However, with the development of the business, the existing categories can no longer support the needs of the existing business. For example, in the original category system, the description of hot dishes was not detailed enough, for example, there was no way to distinguish hot dishes. To this end, we cooperated with the food delivery supply planning Department to expand the category system to more than 300 subdivided targets, which are divided into more detailed and comprehensive coverage. Some examples are shown in Figure 3 (right).
Class subdivision requires a more accurate model. In category recognition, the available data include dish name, store sidebar classification name, merchant name, etc. Considering that most of the available information is text information, and the text input by merchants is not standardized, and dishes have various names, in order to improve the model accuracy, we upgraded the original CNN+CRF classification model and adopted BERT pre-training + Fine-tuning model with larger model capacity. The model structure is shown in Figure 4 (right) below.
3.2 Classic food labels under different categories, tastes, ingredients, meat and vegetable dishes and practices
In the construction of the theme attribute, we first consider the sales and supply of goods comprehensively in the dimension of the basic attribute tag, and select the best dishes. For example, the classic food under the category. However, in the process of construction, we found that the recognition result of classic cuisine of cuisine tends to be “home dishes” under cuisine if the recognition is carried out according to sales volume and supply. Therefore, classic cuisine is identified separately.
Category classic food refers to the category of food commodities with high sales volume and abundant supply, such as classic food of staple food and classic food of snack. Flavors, ingredients, labels for classic recipes, etc., are similarly defined.
In the process of construction, we found that if we identify directly in the dimension of goods, because the update frequency of goods is relatively high, it is not friendly to the newly entered gourmet goods with temporary no sales or low sales, the sales level needs to consider the impact of online time. Therefore, we use standard dishes to identify categories and classic flavors, and generalize to specific food products through standard dishes.
Among them, “standard dishes” borrows the concept of “standard products” from other e-commerce businesses. Although the production of most dishes is not a standardized process, we only focus on the main common parts and ignore the minor differences. For example, “tomato eggs” and “tomato scrambled eggs” are all in the same category. As a result, the “standard dishes” we aggregate now reach the order of hundreds of thousands, and can cover most of the food products.
With the help of standard dishes, we will category, taste, ingredients, meat and vegetable, practice label aggregation to the standard dishes dimension, and the sales volume, supply of standard dishes dimension calculation, so as to solve the problem of the length of online goods. In the specific marking process, for example, we sorted standard dishes in category dimension based on sales volume and supply, and selected Top N % standard dishes for marking as commodities under category classic. For example, under the category of “pasta”, both the sales volume and supply volume of “tomato and egg noodles” are at the level of Top N %, so it is considered that “tomato and egg noodles” is a classic pasta food.
3.3 healthy meals
Healthy meals here mainly refers to the low fat, low card meal, namely, low calorie, low fat, high fiber, simple, natural, healthy nutritious food, generally for fruits and vegetables (such as basil, kale, okra, avocado, etc.), rich in high grade protein meat (such as salmon, shrimp, shellfish, chicken, etc.), grain (mainly composed of coarse grains, such as oats, sorghum, quinoa, etc.). Cooking methods also adhere to the principle of “less oil, less salt, less sugar”, the main methods for steaming, boiling, less frying, cold and so on.
Healthy meals identification, the main challenge is to own samples is less, but because of the particularity of healthy meals, merchant in the goods entry, generally described, for example, points out that the food product is “health”, “low card”, “fitness” type, so we build a classification model, the healthy meals for identification. Available data, including commodity name, merchant navigation bar, merchant name, merchant description of commodity, etc. However, the merchant category and the commodity category are in an iterative state, so this part of information is not used.

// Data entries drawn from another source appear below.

/-- Writes to a trigger with a row: attest_request (R436), fw_apply (R439), fw_abort (R439), svn_commit (R442), log_clear (R403). A write of 1 has its
effect and is answered DONE; fw_apply is refused with 0x04 while an image is verified or written, fw_abort leaves a buffer that neither receives nor was
rejected as it is, svn_commit is refused with 0x09 in recovery, and raises its event only where a floor changes. A write of 0 changes
nothing, and any other value is refused with 0x01. -/
def Obligations.TriggersAreDone : Prop :=
  (∀ (w : WReq) (s : State), Allowed s w 0xA000 0x31 →
    exec (.attestRequest w 1) s = .next (doneTo (wr s K.attestState 1) w 0xA000 0x31 0 [1])) ∧
  (∀ (w : WReq) (s : State), Allowed s w 0xA100 5 →
    (rd s K.fwState ≠ 2 → rd s K.fwState ≠ 3 → exec (.fwApply w 1) s = .next (doneTo (wr s K.fwState 2) w 0xA100 5 0 [1])) ∧
    (rd s K.fwState = 2 ∨ rd s K.fwState = 3 → exec (.fwApply w 1) s = .next (endTo s w 0xA100 5 0 [1] (.refused 0x04 0xA100 1)))) ∧
  (∀ (w : WReq) (s : State), Allowed s w 0xA100 6 →
    (rd s K.fwState = 1 ∨ rd s K.fwState = 5 → exec (.fwAbort w 1) s = .next (doneTo (wr (dropBuf s) K.fwState 0) w 0xA100 6 0 [1])) ∧
    (rd s K.fwState ≠ 1 → rd s K.fwState ≠ 5 → exec (.fwAbort w 1) s = .next (doneTo s w 0xA100 6 0 [1]))) ∧
  (∀ (w : WReq) (s : State), Allowed s w 0xA100 0x0C →
    (inRecovery s = true → exec (.svnCommit w 1) s = .next (endTo s w 0xA100 0x0C 0 [1] (.refused 0x09 0xA100 0x0C))) ∧
    (inRecovery s = false → newFloors s ≠ rd s K.svnFloor → exec (.svnCommit w 1) s
      = .next (doneTo (event (wr s K.svnFloor (newFloors s)) 0xA0 7 nodeSlice 1 (newFloors s)) w 0xA100 0x0C 0 [1])) ∧
    (inRecovery s = false → newFloors s = rd s K.svnFloor → exec (.svnCommit w 1) s = .next (doneTo s w 0xA100 0x0C 0 [1]))) ∧
  (∀ (w : WReq) (s : State), Allowed s w 0x8200 5 →
    ∃ t, exec (.logClear w 1) s = .next (doneTo t w 0x8200 5 0 [1]) ∧ t.log = [] ∧ rd t K.logHead = 0 ∧
      (∀ k, k ≠ K.logHead → rd t k = rd s k) ∧ t = { s with dict := t.dict, log := t.log }) ∧
  (∀ (w : WReq) (v : Byte) (s : State),
    (v = 0 →
      (Allowed s w 0xA000 0x31 → exec (.attestRequest w v) s = .next (doneTo s w 0xA000 0x31 0 [v])) ∧
      (Allowed s w 0xA100 5 → exec (.fwApply w v) s = .next (doneTo s w 0xA100 5 0 [v])) ∧
      (Allowed s w 0xA100 6 → exec (.fwAbort w v) s = .next (doneTo s w 0xA100 6 0 [v])) ∧
      (Allowed s w 0xA100 0x0C → exec (.svnCommit w v) s = .next (doneTo s w 0xA100 0x0C 0 [v])) ∧
      (Allowed s w 0x8200 5 → exec (.logClear w v) s = .next (doneTo s w 0x8200 5 0 [v]))) ∧
    (1 < v.toNat →
      (Allowed s w 0xA000 0x31 → exec (.attestRequest w v) s = .next (endTo s w 0xA000 0x31 0 [v] (.refused 0x01 0xA000 0x31))) ∧
      (Allowed s w 0xA100 5 → exec (.fwApply w v) s = .next (endTo s w 0xA100 5 0 [v] (.refused 0x01 0xA100 5))) ∧
      (Allowed s w 0xA100 6 → exec (.fwAbort w v) s = .next (endTo s w 0xA100 6 0 [v] (.refused 0x01 0xA100 6))) ∧
      (Allowed s w 0xA100 0x0C → exec (.svnCommit w v) s = .next (endTo s w 0xA100 0x0C 0 [v] (.refused 0x01 0xA100 0x0C))) ∧
      (Allowed s w 0x8200 5 → exec (.logClear w v) s = .next (endTo s w 0x8200 5 0 [v] (.refused 0x01 0x8200 5)))))

/-! ## Slices in service (R13, R389, R450 to R466) -/

/-- Parts of R461, R462: a slice operation that passes its tests runs: QUIESCE stops admission and evacuates, CANCEL drops the evacuation and returns to IN_SERVICE, RETRAIN
trains the enabled links of the slice, RETIRE retires it, READMIT takes it to STARTING. One that fails a test is refused with the reason of the first
failing one, and changes nothing but the answer and the refusal record. In RETIRED only READMIT passes. -/
def Obligations.SliceOperationsRun : Prop :=
  ∀ (slice : Nat) (w : WReq) (s : State), slice < 4 → Allowed s w (0x2000 + 0x100 * slice) 2 →
    (firstFail (opFails s slice 1) = none →
      exec (.quiesce slice w) s = .next (doneTo (evacuate (wr (setSlice s slice 2) (K.sliceOpState slice) 1) slice) w (0x2000 + 0x100 * slice) 2 0 [1])) ∧
    (firstFail (opFails s slice 2) = none →
      exec (.cancel slice w) s
        = .next (doneTo (wr (setSlice (dropEvacuation s slice) slice 1) (K.sliceOpState slice) 0) w (0x2000 + 0x100 * slice) 2 0 [2])) ∧
    (firstFail (opFails s slice 3) = none →
      exec (.retrain slice w) s = .next (doneTo (((linksOf slice).filter (fun l => on s (K.linkEnable l))).foldl train
        (wr s (K.sliceOpState slice) 3)) w (0x2000 + 0x100 * slice) 2 0 [3])) ∧
    (firstFail (opFails s slice 4) = none →
      exec (.retireSlice slice w) s
        = .next (doneTo (wr (setSlice s slice 4) (K.sliceOpState slice) 0) w (0x2000 + 0x100 * slice) 2 0 [4])) ∧
    (firstFail (opFails s slice 5) = none →
      exec (.readmit slice w) s = .next (doneTo (runOp s slice 5) w (0x2000 + 0x100 * slice) 2 0 [5]) ∧
        rd (runOp s slice 5) (K.sliceState slice) = 0 ∧ rd (runOp s slice 5) (K.sliceOpState slice) = 4) ∧
    (∀ r k,
      (firstFail (opFails s slice 1) = some (r, k) →
        exec (.quiesce slice w) s = .next (endTo s w (0x2000 + 0x100 * slice) 2 0 [1] (.refused r (k / 256) (k % 256)))) ∧
      (firstFail (opFails s slice 2) = some (r, k) →
        exec (.cancel slice w) s = .next (endTo s w (0x2000 + 0x100 * slice) 2 0 [2] (.refused r (k / 256) (k % 256)))) ∧
      (firstFail (opFails s slice 3) = some (r, k) →
        exec (.retrain slice w) s = .next (endTo s w (0x2000 + 0x100 * slice) 2 0 [3] (.refused r (k / 256) (k % 256)))) ∧
      (firstFail (opFails s slice 4) = some (r, k) →
        exec (.retireSlice slice w) s = .next (endTo s w (0x2000 + 0x100 * slice) 2 0 [4] (.refused r (k / 256) (k % 256)))) ∧
      (firstFail (opFails s slice 5) = some (r, k) →
        exec (.readmit slice w) s = .next (endTo s w (0x2000 + 0x100 * slice) 2 0 [5] (.refused r (k / 256) (k % 256))))) ∧
    (rd s (K.sliceState slice) = 4 → ∀ code, code = 1 ∨ code = 2 ∨ code = 3 ∨ code = 4 → firstFail (opFails s slice code) ≠ none)

/-- Parts of R9, R389, R451, R452, R463, R465, R466: the hardware's answer takes a slice from STARTING to IN_SERVICE, or to RETIRED where a stack or every engine failed; a
QUIESCING slice that is empty is QUIESCED; a retraining ends with its result; a READMIT puts the slice back, or retires it; the Lead folds a report into the
map, and a slice that comes into or leaves service is reported to the Lead; a slice whose watchdog expires faults, and is RETIRED.
Where the slice is in no such state, nothing happens. -/
def Obligations.SliceEventsMoveTheSlice : Prop :=
  (∀ (slice : Nat) (r : HwResult) (s t : State), slice < 4 → s.sec.held = false → rd s K.nodeStartState = 2 →
    rd s (K.sliceState slice) = 0 → t = selfTest s slice r →
    (r.scoringOk = true → r.carryingOk = true → noEngines t slice = false →
      exec (.sliceHardwareReady slice r) s = .next (leaveStart (setSlice t slice 1))) ∧
    (r.scoringOk = false ∨ r.carryingOk = false ∨ noEngines t slice = true →
      exec (.sliceHardwareReady slice r) s = .next (leaveStart (retireAtStart t slice r)))) ∧
  (∀ (slice : Nat) (r : HwResult) (s : State), 4 ≤ slice ∨ s.sec.held = true ∨ rd s K.nodeStartState ≠ 2 ∨ rd s (K.sliceState slice) ≠ 0 →
    exec (.sliceHardwareReady slice r) s = .next s) ∧
  (∀ (slice : Nat) (s : State), slice < 4 → rd s (K.sliceState slice) = 2 → sliceEmpty s slice = true →
    exec (.evacuationDone slice) s = .next (wr (setSlice s slice 3) (K.sliceOpState slice) 0) ∧
      rd (wr (setSlice s slice 3) (K.sliceOpState slice) 0) (K.sliceState slice) = 3) ∧
  (∀ (slice : Nat) (s : State), 4 ≤ slice ∨ rd s (K.sliceState slice) ≠ 2 ∨ sliceEmpty s slice = false →
    exec (.evacuationDone slice) s = .next s) ∧
  (∀ (slice : Nat) (s : State), slice < 4 → rd s (K.sliceOpState slice) = 3 → rd s (K.sliceState slice) = 3 →
    exec (.retrainDone slice true) s = .next (wr s (K.sliceOpState slice) 0) ∧
    exec (.retrainDone slice false) s = .next (wr (setSlice s slice 4) (K.sliceOpState slice) 5) ∧
    rd (wr (setSlice s slice 4) (K.sliceOpState slice) 5) (K.sliceState slice) = 4) ∧
  (∀ (slice : Nat) (ok : Bool) (s : State), 4 ≤ slice ∨ rd s (K.sliceOpState slice) ≠ 3 ∨ rd s (K.sliceState slice) ≠ 3 →
    exec (.retrainDone slice ok) s = .next s) ∧
  (∀ (slice : Nat) (r : HwResult) (s t u : State) (trains : Bool), slice < 4 → rd s (K.sliceOpState slice) = 4 → rd s (K.sliceState slice) = 0 →
    trains = has s.sec.fromRetired slice →
    t = selfTest { s with sec := { s.sec with fromRetired := without s.sec.fromRetired slice } } slice r →
    u = (if trains then markStacks t slice r else t) →
    (trains = false ∨ (r.scoringOk = true ∧ r.carryingOk = true) → noEngines u slice = false →
      exec (.readmitDone slice r) s = .next (afterMove (setSlice (wr (copyEntries
        (copyBooks (backSlice (clearPoison (clearSlice u slice) slice) slice) slice) slice) (K.sliceOpState slice) 0) slice 1))) ∧
    ((trains = true ∧ (r.scoringOk = false ∨ r.carryingOk = false)) ∨ noEngines u slice = true →
      exec (.readmitDone slice r) s = .next (wr (setSlice (startEvent u slice) slice 4) (K.sliceOpState slice) 5))) ∧
  (∀ (slice : Nat) (r : HwResult) (s : State), 4 ≤ slice ∨ rd s (K.sliceOpState slice) ≠ 4 ∨ rd s (K.sliceState slice) ≠ 0 →
    exec (.readmitDone slice r) s = .next s) ∧
  (∀ (src slice state : Nat) (s : State),
    (isLead s = false → exec (.sliceReport src slice state) s = .next (refuseMgmt s)) ∧
    (isLead s = true → exec (.sliceReport src slice state) s = .next (wantMap s (modEntry src (fun e =>
      { e with inService := e.inService - b2n (bitB e.inService slice) * 2 ^ slice + (if state == 1 then 2 ^ slice else 0) }))))) ∧
  (∀ (slice state : Nat) (s : State), (rd s (K.sliceState slice) = 1 ↔ state ≠ 1) → rd s K.membershipState ≠ 0 → myNode s ≠ 0xFFFF →
    setSlice s slice state = mgmt (wr s (K.sliceState slice) state) (leadNode s) (.sliceReport slice state)) ∧
  (∀ (slice : Nat) (answers : Bool) (s : State), exec (.sliceWatchdogTimeout slice answers) s = .next (sliceFault s slice 0 answers)) ∧
  (∀ (slice : Nat) (answers : Bool) (s : State), 4 ≤ slice ∨ rd s (K.sliceState slice) = 4 → sliceFault s slice 0 answers = s)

The identification process is as follows:
- Training data construction: Since the proportion of healthy food itself is relatively small, keywords related to healthy food are summarized first, and text matching is carried out with keywords. Healthy food data with relatively high sampling probability is marked for outsourcing data. Here, we summed up “salad, cereal rice, cereal bowl, low oil, low calorie, no sugar, fat loss, weight loss, light food, light calorie” and other key words.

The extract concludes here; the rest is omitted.